Proposals for antiproductivist and Participatory socialism.

AuthorBurke, R.

The capitalist world system is facing its final crisis. In its attempt to contain labor costs in the developed world, capitalism has globalized production to less developed countries, hoping to take advantage of cheap, easily exploitable labor. In the process it is increasingly de-ruralizing the world; most of the human race now lives in cities, creating a global proletariat, and shrinking the sources of that same cheap labor which it has sought to tap. This global workforce will put an increasing upward pressure on labor costs.

In the developed world the advancement of automated production insures that socially necessary work is done with progressively less labor. Well-paid industrial jobs disappear to be replaced with badly paid service work, undermining the social contract of the post World War II era. Despite the assaults of neoliberalism, demands for health, education and guarantees of income continue unabated.

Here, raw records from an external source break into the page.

-- ==== Sys2Proof/Laws/Effects.lean ====
section
/-! SUPPORT. What each operation that the meanings share can do, said once: what an instruction's effect is applied to,
what it may change, and that it keeps the invariant's memory form. -/

namespace Sys2Proof.Machine

/-! ## Instructions with an operand -/

/-- An instruction that reads an operand applies its effect to a state that differs from the one it starts in by bus
activity only. -/
theorem State.withOperand_spec (s : State) (o : Operand) (act : State → Byte → State) :
    ∃ u, BusOnly s u ∧ (s.Inv → u.Inv) ∧ (s.undisturbed → Kept s u) ∧
      s.withOperand o act = act u (s.operand o).val := by
  refine ⟨(s.operand o).st.pageTick (s.operand o).crossed, ?_, fun h => ?_, fun h => ?_, rfl⟩
  · refine (State.operand_busOnly s o).trans ?_
    cases (s.operand o).crossed <;> rfl
  · exact State.pageTick_inv _ _ (State.operand_inv s o h)
  · have k := State.operand_kept s o h
    cases (s.operand o).crossed <;> exact k

/-- A storing instruction writes one byte, in a state that differs by bus activity only. -/
theorem State.storeAt_spec (s : State) (addr : Address) (v : Byte) :
    ∃ u, BusOnly s u ∧ (s.undisturbed → Kept s u) ∧ s.storeAt addr v = u.busWrite (s.locate addr).ea v :=
  ⟨(s.locate addr).st, State.locate_busOnly s addr, State.locate_kept s addr, rfl⟩

/-- A read-modify-write instruction writes one byte and the flags, in a state that differs by bus activity only. -/
theorem State.modifyAt_spec (s : State) (addr : Address) (f : Byte → Flags → ModifyOut) :
    ∃ (u : State) (v : Byte), BusOnly s u ∧ (s.undisturbed → Kept s u) ∧
      s.modifyAt addr f = (u.busWrite (s.locate addr).ea (f v s.p).val).setP (f v s.p).p := by
  refine ⟨((s.locate addr).st.busRead (s.locate addr).ea).st.takeHalt, ((s.locate addr).st.busRead (s.locate addr).ea).val,
    ((State.locate_busOnly s addr).trans (State.busRead_busOnly _ _)).trans (State.takeHalt_busOnly _), fun h => ?_, ?_⟩
  · have k := State.locate_kept s addr h
    have k2 := k.trans (State.busRead_kept _ (s.locate addr).ea k.2.2)
    exact k2.trans (State.takeHalt_kept _ k2.2.2)
  · simp [State.modifyAt]

/-! ## Effects on registers -/

/-- ADC writes A and N, V, Z, C, and may draw free values (R48, R131, R133). -/
theorem State.addToA_spec (s : State) (m : Byte) : ∃ (n : Nat) (o : SumOut), s.addToA m = (s.setDraws n).putSum o := by
  unfold State.addToA
  split
  · exact ⟨_, _, rfl⟩
  · exact ⟨s.draws, _, rfl⟩

/-- SBC writes A and N, V, Z, C, and may draw free values (R48, R132, R133). -/
theorem State.subFromA_spec (s : State) (m : Byte) :
    ∃ (n : Nat) (o : SumOut), s.subFromA m = (s.setDraws n).putSum o := by
  unfold State.subFromA
  split
  · exact ⟨_, _, rfl⟩
  · exact ⟨s.draws, _, rfl⟩

/-- A branch writes PC and counts cycles (R160). -/
theorem State.branch_spec (s : State) (taken : Bool) (off : Byte) :
    ∃ (w : Word) (n : Nat), s.branch taken off = (s.setPc w).tick n := by
  unfold State.branch
  split
  · exact ⟨_, _, rfl⟩
  · exact ⟨s.pc, 0, rfl⟩

/-! ## Control transfers and the stack -/

/-- JMP indirect changes PC, and what its two reads may. -/
theorem State.jumpIndirect_spec (s : State) (w : Word) :
    ∃ u, BusOnly s u ∧ (s.undisturbed → Kept s u) ∧ s.jumpIndirect w = u.setPc (s.jumpIndirect w).pc := by
  refine ⟨((s.busRead w).st.busRead (s.nextPointerByte w)).st,
    (State.busRead_busOnly s w).trans (State.busRead_busOnly _ _), fun h => ?_, rfl⟩
  have k := State.busRead_kept s w h
  exact k.trans (State.busRead_kept _ _ k.2.2)

theorem State.jumpIndirect_inv (s : State) (w : Word) (h : s.Inv) : (s.jumpIndirect w).Inv := by
  unfold State.jumpIndirect
  exact (State.inv_setPc _ _).2 (State.busRead_inv _ _ (State.busRead_inv _ _ h))

/-- JSR changes PC, S and what its two writes may (R48, R170). -/
theorem State.callSubroutine_spec (s : State) (w : Word) :
    ∃ u, PushOnly s u ∧ u.sp = s.sp - 1 - 1 ∧ s.callSubroutine w = u.setPc w :=
  ⟨(s.push (hi8 (s.pc - 1))).push (lo8 (s.pc - 1)), (State.push_pushOnly _ _).trans (State.push_pushOnly _ _), by simp, rfl⟩

theorem State.callSubroutine_inv (s : State) (w : Word) (h : s.Inv) : (s.callSubroutine w).Inv := by
  unfold State.callSubroutine
  exact (State.inv_setPc _ _).2 (State.push_inv _ _ (State.push_inv _ _ h))

/-- RTS changes PC, S, and what its two reads may (R48, R171). -/
theorem State.returnFromSubroutine_spec (s : State) :
    ∃ u, BusOnly (s.setSp (s.sp + 1 + 1)) u ∧ (s.undisturbed → Kept s u) ∧
      s.returnFromSubroutine = u.setPc s.returnFromSubroutine.pc := by
  refine ⟨s.pull.st.pull.st, ?_, fun h => ?_, rfl⟩
  · unfold BusOnly
    rw [State.pull_busOnly s.pull.st, State.pull_busOnly s]
    rfl
  · have k := State.pull_kept s h
    exact k.trans (State.pull_kept _ k.2.2)

theorem State.returnFromSubroutine_inv (s : State) (h : s.Inv) : s.returnFromSubroutine.Inv := by
  unfold State.returnFromSubroutine
  exact (State.inv_setPc _ _).2 (State.pull_inv _ (State.pull_inv _ h))

/-- RTI changes PC, S, the six flags, and what its three reads may (R48, R194). -/
theorem State.returnFromInterrupt_spec (s : State) :
    ∃ u, BusOnly ((s.setSp (s.sp + 1 + 1 + 1)).setP (Flags.ofByte s.pull.val)) u ∧ (s.undisturbed → Kept s u) ∧
      s.returnFromInterrupt = u.setPc s.returnFromInterrupt.pc := by
  refine ⟨(s.pull.st.setP (Flags.ofByte s.pull.val)).pull.st.pull.st, ?_, fun h => ?_, rfl⟩
  · unfold BusOnly
    rw [State.pull_busOnly (State.pull _).st, State.pull_busOnly (s.pull.st.setP _), State.pull_busOnly s]
    rfl
  · have k := State.pull_kept s h
    have k2 := k.trans (State.pull_kept (s.pull.st.setP (Flags.ofByte s.pull.val)) k.2.2)
    exact k2.trans (State.pull_kept _ k2.2.2)

/-- PLA changes A, N, Z, S, and what its read may (R48, R183). -/
theorem State.pullA_spec (s : State) : s.pullA = (s.pull.st.setA s.pull.val).setNZ s.pull.val := rfl

/-- PLP changes the six flags, S, the mask held for one boundary, and what its read may (R48, R184, R208). -/
theorem State.pullP_spec (s : State) :
    s.pullP = (s.pull.st.setP (Flags.ofByte s.pull.val)).setPriorMask (some s.p.i) := rfl

/-- The interrupt sequence changes PC, S, P.I, and what its three writes and two vector reads may (R205). -/
theorem State.interrupt_spec (s : State) (vector : Word) (b : Bool) :
    ∃ (u v : State), PushOnly s u ∧ u.sp = s.sp - 1 - 1 - 1 ∧ BusOnly (u.setP { s.p with i := true }) v ∧
      (s.Inv → u.Inv) ∧ (s.undisturbed → u.plat.state = s.plat.state ∧ Kept u v) ∧
      u = ((s.push (hi8 s.pc)).push (lo8 s.pc)).push (s.p.image b) ∧
      s.interrupt vector b = (v.setPc (s.interrupt vector b).pc).setPriorMask none := by
  have hp : ((s.push (hi8 s.pc)).push (lo8 s.pc)).p = s.p := by simp
  refine ⟨((s.push (hi8 s.pc)).push (lo8 s.pc)).push (s.p.image b),
    ((((((s.push (hi8 s.pc)).push (lo8 s.pc)).push (s.p.image b)).setP { s.p with i := true }).busRead vector).st.busRead
      (vector + 1)).st, ?_, by simp, ?_, fun h => ?_, fun h => ?_, rfl, ?_⟩
  · exact ((State.push_pushOnly _ _).trans (State.push_pushOnly _ _)).trans (State.push_pushOnly _ _)
  · exact (State.busRead_busOnly _ _).trans (State.busRead_busOnly _ _)
  · exact State.push_inv _ _ (State.push_inv _ _ (State.push_inv _ _ h))
  · have k1 := State.push_undisturbed s (hi8 s.pc) h
    have k2 := State.push_undisturbed _ (lo8 s.pc) k1.2
    have k3 := State.push_undisturbed _ (s.p.image b) k2.2
    have k := State.busRead_kept
      ((((s.push (hi8 s.pc)).push (lo8 s.pc)).push (s.p.image b)).setP { s.p with i := true }) vector k3.2
    exact ⟨k3.1.trans (k2.1.trans k1.1), k.trans (State.busRead_kept _ (vector + 1) k.2.2)⟩
  · simp only [State.interrupt, hp, State.push_p]
    rfl

end Sys2Proof.Machine
end

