-- ==== Sys2Proof/Laws/Status.lean ====
section
/-! SUPPORT. The bus and the addressing modes do not look at P: replacing P commutes with each of them (10_state.md
R32). -/

namespace Sys2Proof.Machine

@[simp] theorem State.poke_setP (s : State) (f : Flags) (cell : Nat) (v : Byte) :
    (s.setP f).poke cell v = (s.poke cell v).setP f := by
  unfold State.poke
  rw [State.setP_cfg]
  split <;> rfl

@[simp] theorem State.pokeAll_setP (s : State) (f : Flags) (ps : List Poke) :
    (s.setP f).pokeAll ps = (s.pokeAll ps).setP f := by
  unfold State.pokeAll
  induction ps generalizing s with
  | nil => rfl
  | cons q ps ih => rw [List.foldl_cons, State.poke_setP, ih, List.foldl_cons]

@[simp] theorem State.devicesMove_setP (s : State) (f : Flags) : (s.setP f).devicesMove = s.devicesMove.setP f := by
  unfold State.devicesMove
  rw [State.setP_plat]
  split <;> rfl

@[simp] theorem State.follow_setP (s : State) (f : Flags) (r : Option DeviceRule) :
    (s.setP f).follow r = (s.follow r).setP f := by
  cases r with
  | none => rfl
  | some r =>
    unfold State.follow
    simp only [State.pokeAll_setP]
    rfl

theorem State.deviceRead_setP (s : State) (f : Flags) (addr : Word) (behind : Option Byte) :
    (s.setP f).deviceRead addr behind =
      { val := (s.deviceRead addr behind).val, st := (s.deviceRead addr behind).st.setP f } := by
  have e : ∀ t : State, (t.setP f).ruleFor addr .read = t.ruleFor addr .read := fun _ => rfl
  unfold State.deviceRead
  simp only [State.devicesMove_setP, e, State.follow_setP]
  split <;> rfl

theorem State.deviceWrite_setP (s : State) (f : Flags) (addr : Word) (v : Byte) :
    (s.setP f).deviceWrite addr v = (s.deviceWrite addr v).setP f := by
  have e : ∀ t : State, (t.setP f).ruleFor addr (.write v) = t.ruleFor addr (.write v) := fun _ => rfl
  unfold State.deviceWrite
  simp only [State.devicesMove_setP, e, State.follow_setP]

@[simp] theorem State.platformRead_setP (s : State) (f : Flags) (addr : Word) :
    (s.setP f).platformRead addr = { val := (s.platformRead addr).val, st := (s.platformRead addr).st.setP f } := by
  unfold State.platformRead
  rw [State.kindAt_setP, State.peek_setP]
  split
  · rfl
  · rfl
  all_goals exact State.deviceRead_setP s f addr _

@[simp] theorem State.platformWrite_setP (s : State) (f : Flags) (addr : Word) (v : Byte) :
    (s.setP f).platformWrite addr v = (s.platformWrite addr v).setP f := by
  unfold State.platformWrite
  rw [State.kindAt_setP]
  split
  · rfl
  · rfl
  · exact State.deviceWrite_setP s f addr v
  · exact State.deviceWrite_setP (s.store addr v) f addr v
  · exact State.deviceWrite_setP s f addr v

theorem State.masterAct_setP (s : State) (f : Flags) (act : MasterAct) :
    (s.setP f).masterAct act = (s.masterAct act).setP f := by
  cases act with
  | read addr =>
    show ((s.setP f).platformRead addr).st = _
    rw [State.platformRead_setP]
    rfl
  | write addr v => exact State.platformWrite_setP s f addr v
  | poke cell v => exact State.poke_setP s f cell v

@[simp] theorem State.masterActs_setP (s : State) (f : Flags) (acts : List MasterAct) :
    (s.setP f).masterActs acts = (s.masterActs acts).setP f := by
  unfold State.masterActs
  induction acts generalizing s with
  | nil => rfl
  | cons act acts ih => rw [List.foldl_cons, State.masterAct_setP, ih, List.foldl_cons]

@[simp] theorem State.takeHalt_setP (s : State) (f : Flags) : (s.setP f).takeHalt = s.takeHalt.setP f := by
  unfold State.takeHalt
  rw [State.setP_cfg, State.setP_halts, State.setP_resPin]
  split
  · split
    · rfl
    · exact State.masterActs_setP ((s.setHalts _).tick _) f _
  · rfl

@[simp] theorem State.processorRead_setP (s : State) (f : Flags) (addr : Word) :
    (s.setP f).processorRead addr = { val := (s.processorRead addr).val, st := (s.processorRead addr).st.setP f } := by
  have e : ∀ r, (s.setP f).setResPin r = (s.setResPin r).setP f := fun _ => rfl
  unfold State.processorRead
  simp only [State.setP_resPin, e, State.setP_draws, State.platformRead_setP]
  split <;> rfl

/-- A read cycle does not look at P. -/
@[simp] theorem State.busRead_setP (s : State) (f : Flags) (addr : Word) :
    (s.setP f).busRead addr = { val := (s.busRead addr).val, st := (s.busRead addr).st.setP f } := by
  unfold State.busRead
  rw [State.takeHalt_setP, State.processorRead_setP]

/-- A write cycle does not look at P. -/
@[simp] theorem State.busWrite_setP (s : State) (f : Flags) (addr : Word) (v : Byte) :
    (s.setP f).busWrite addr v = (s.busWrite addr v).setP f := by
  have e : ∀ r, (s.setP f).setResPin r = (s.setResPin r).setP f := fun _ => rfl
  unfold State.busWrite
  simp only [State.setP_resPin, e, State.platformWrite_setP]
  split <;> rfl

@[simp] theorem State.push_setP (s : State) (f : Flags) (v : Byte) : (s.setP f).push v = (s.push v).setP f := by
  unfold State.push
  rw [State.setP_sp, State.busWrite_setP]
  rfl

@[simp] theorem State.pull_setP (s : State) (f : Flags) :
    (s.setP f).pull = { val := s.pull.val, st := s.pull.st.setP f } :=
  State.busRead_setP (s.setSp (s.sp + 1)) f _

theorem State.zeroPagePointer_setP (s : State) (f : Flags) (b : Byte) :
    (s.setP f).zeroPagePointer b =
      { ea := (s.zeroPagePointer b).ea, crossed := false, st := (s.zeroPagePointer b).st.setP f } := by
  simp only [State.zeroPagePointer, State.busRead_setP]

/-- No addressing mode looks at P. -/
@[simp] theorem State.locate_setP (s : State) (f : Flags) (addr : Address) :
    (s.setP f).locate addr =
      { ea := (s.locate addr).ea, crossed := (s.locate addr).crossed, st := (s.locate addr).st.setP f } := by
  cases addr
  case indX b => exact State.zeroPagePointer_setP s f _
  case indY b =>
    simp only [State.locate, State.zeroPagePointer_setP, State.setP_y]
  all_goals rfl

/-- Reading an operand does not look at P. -/
@[simp] theorem State.operand_setP (s : State) (f : Flags) (o : Operand) :
    (s.setP f).operand o =
      { val := (s.operand o).val, crossed := (s.operand o).crossed, st := (s.operand o).st.setP f } := by
  cases o
  case imm b => rfl
  case mem addr => simp only [State.operand, State.locate_setP, State.busRead_setP]

end Sys2Proof.Machine
end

Millions starve each year while the food that can feed them, produced in abundance, rots due to the unprofitability of feeding the "wretched of the earth."

The environmental crisis of global warming threatens to wreck civilization, the direct result of 200 years of economic activities driven by the quest for profit and the productivist imperative of limitless growth, not to mention the possibility of nuclear war in the wake of environmental meltdown. The handwriting is on the wall. By the middle of this century we will have a new world system, and we are faced with the choice of one which maintains the hierarchies and inequalities of capitalism in a new form, or one that is more democratic and egalitarian. For those of us who choose the later option the time has come to consider what the shape of this new world system will look like. The following measures will prove necessary in the decades to come.

Reduction of labor time

As advances in technology assure that socially necessary production will require less and less labor, it becomes imperative to spread the savings in labor time among workers, so that everyone can work, but work less. This is also necessary to break the hegemony of productivist mindset in which one serves an ever expanding production. Time is freed from being in service to endless productive growth and made available to autonomous activities rather than serving the megamachine. The progressive reduction of labor time must be put at the disposal of free individuals for their free development.